The task: Beginning at the line that contains "else s.runOpen sh body", repeat every line of the listing exactly through the final one.

Exercise input:
======
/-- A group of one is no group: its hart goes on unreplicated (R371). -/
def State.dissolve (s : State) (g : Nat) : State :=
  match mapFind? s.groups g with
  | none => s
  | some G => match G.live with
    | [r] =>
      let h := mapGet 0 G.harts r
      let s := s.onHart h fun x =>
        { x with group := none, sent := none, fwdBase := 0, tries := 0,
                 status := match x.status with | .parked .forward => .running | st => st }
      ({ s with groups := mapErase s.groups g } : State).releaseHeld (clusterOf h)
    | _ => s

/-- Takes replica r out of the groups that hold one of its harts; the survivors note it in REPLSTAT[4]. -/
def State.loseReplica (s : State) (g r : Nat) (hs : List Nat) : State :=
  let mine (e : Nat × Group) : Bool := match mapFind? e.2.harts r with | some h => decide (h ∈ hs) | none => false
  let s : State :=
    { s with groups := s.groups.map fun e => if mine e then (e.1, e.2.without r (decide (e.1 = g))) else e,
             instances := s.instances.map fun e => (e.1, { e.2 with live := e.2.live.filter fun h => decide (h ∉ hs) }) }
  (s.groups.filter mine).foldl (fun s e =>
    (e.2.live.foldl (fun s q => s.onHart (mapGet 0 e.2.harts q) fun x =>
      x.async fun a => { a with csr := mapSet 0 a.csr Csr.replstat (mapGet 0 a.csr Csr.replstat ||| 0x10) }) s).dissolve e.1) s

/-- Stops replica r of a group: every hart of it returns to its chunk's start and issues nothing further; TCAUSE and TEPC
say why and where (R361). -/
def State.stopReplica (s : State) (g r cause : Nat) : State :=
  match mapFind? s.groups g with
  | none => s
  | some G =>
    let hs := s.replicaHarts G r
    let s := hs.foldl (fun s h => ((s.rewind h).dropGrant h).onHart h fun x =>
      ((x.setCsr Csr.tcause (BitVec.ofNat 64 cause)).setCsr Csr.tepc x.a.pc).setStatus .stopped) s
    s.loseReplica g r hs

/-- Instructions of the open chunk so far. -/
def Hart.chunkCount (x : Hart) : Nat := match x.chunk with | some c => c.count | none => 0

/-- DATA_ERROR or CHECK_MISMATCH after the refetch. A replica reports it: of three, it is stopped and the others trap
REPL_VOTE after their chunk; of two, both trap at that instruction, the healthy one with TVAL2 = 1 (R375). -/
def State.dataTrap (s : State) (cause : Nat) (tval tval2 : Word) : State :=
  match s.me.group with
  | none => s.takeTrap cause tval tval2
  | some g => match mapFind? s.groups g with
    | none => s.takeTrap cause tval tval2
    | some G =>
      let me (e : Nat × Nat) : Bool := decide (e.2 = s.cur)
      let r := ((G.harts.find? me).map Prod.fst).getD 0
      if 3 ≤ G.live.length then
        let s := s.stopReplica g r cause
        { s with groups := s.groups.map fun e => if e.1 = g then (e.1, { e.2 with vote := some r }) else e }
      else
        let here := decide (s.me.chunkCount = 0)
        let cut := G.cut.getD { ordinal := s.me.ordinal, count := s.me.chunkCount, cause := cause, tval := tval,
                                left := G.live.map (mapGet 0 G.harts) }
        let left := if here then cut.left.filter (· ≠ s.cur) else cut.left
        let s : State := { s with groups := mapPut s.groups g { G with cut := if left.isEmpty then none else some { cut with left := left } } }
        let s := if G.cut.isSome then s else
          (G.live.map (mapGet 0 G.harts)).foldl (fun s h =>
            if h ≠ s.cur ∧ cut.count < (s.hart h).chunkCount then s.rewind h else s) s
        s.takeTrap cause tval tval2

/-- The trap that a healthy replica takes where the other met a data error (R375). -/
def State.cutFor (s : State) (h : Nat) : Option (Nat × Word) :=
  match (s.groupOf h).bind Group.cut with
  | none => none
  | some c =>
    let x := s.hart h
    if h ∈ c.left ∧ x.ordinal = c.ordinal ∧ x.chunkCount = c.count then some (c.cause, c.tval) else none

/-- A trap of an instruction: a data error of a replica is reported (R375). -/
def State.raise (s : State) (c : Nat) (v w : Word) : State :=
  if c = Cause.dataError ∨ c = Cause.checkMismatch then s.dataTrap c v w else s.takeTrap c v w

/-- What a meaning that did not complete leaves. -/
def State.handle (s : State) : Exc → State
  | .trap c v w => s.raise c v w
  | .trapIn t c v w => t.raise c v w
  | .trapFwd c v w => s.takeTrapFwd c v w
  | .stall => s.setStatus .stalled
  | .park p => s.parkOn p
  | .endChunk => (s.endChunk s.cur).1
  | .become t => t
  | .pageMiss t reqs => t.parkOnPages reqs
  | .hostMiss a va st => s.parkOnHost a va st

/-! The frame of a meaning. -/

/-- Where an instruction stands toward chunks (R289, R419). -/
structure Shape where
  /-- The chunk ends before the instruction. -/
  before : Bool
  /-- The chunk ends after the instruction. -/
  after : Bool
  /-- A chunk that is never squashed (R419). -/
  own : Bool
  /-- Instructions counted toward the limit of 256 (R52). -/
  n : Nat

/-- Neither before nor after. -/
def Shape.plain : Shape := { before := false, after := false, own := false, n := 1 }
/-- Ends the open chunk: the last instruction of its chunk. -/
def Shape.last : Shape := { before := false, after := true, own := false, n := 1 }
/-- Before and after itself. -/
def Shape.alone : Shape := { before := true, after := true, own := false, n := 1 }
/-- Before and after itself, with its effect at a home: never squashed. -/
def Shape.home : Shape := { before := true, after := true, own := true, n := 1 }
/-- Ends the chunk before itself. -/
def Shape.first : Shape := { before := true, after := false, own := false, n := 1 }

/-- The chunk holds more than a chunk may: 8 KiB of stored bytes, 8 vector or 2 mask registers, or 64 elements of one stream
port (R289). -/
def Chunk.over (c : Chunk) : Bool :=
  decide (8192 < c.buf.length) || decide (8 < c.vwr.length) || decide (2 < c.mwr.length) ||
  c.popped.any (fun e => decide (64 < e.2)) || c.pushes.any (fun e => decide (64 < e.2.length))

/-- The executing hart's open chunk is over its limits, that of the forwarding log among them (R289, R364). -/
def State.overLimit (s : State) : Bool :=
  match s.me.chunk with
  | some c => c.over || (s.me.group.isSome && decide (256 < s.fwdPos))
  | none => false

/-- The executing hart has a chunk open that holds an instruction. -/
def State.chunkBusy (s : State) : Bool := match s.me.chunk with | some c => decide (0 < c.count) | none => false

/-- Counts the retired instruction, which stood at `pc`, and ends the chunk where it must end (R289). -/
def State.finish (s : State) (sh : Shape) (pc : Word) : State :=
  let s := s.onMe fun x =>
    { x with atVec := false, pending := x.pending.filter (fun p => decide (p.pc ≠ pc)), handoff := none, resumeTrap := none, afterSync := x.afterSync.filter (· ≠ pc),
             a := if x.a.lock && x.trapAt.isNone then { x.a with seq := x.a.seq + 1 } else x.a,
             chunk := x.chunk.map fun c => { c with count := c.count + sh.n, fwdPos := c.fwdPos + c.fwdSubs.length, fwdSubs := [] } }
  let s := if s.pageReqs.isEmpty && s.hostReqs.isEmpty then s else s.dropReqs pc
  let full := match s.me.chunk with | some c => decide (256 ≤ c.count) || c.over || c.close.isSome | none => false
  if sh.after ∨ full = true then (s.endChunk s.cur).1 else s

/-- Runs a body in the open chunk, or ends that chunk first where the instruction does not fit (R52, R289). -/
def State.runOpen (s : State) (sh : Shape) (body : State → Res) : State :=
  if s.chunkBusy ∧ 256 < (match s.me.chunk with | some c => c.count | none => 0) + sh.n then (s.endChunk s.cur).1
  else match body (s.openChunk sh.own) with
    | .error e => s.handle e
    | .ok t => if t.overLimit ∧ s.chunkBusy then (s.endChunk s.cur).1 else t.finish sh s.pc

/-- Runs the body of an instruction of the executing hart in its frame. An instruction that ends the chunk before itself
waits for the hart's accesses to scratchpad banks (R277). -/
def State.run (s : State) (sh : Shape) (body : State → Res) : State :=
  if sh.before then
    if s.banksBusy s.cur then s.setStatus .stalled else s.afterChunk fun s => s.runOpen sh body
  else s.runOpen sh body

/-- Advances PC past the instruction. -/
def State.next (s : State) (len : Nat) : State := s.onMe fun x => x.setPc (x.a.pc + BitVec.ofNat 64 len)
======
Output of the task:
  else s.runOpen sh body

/-- Advances PC past the instruction. -/
def State.next (s : State) (len : Nat) : State := s.onMe fun x => x.setPc (x.a.pc + BitVec.ofNat 64 len)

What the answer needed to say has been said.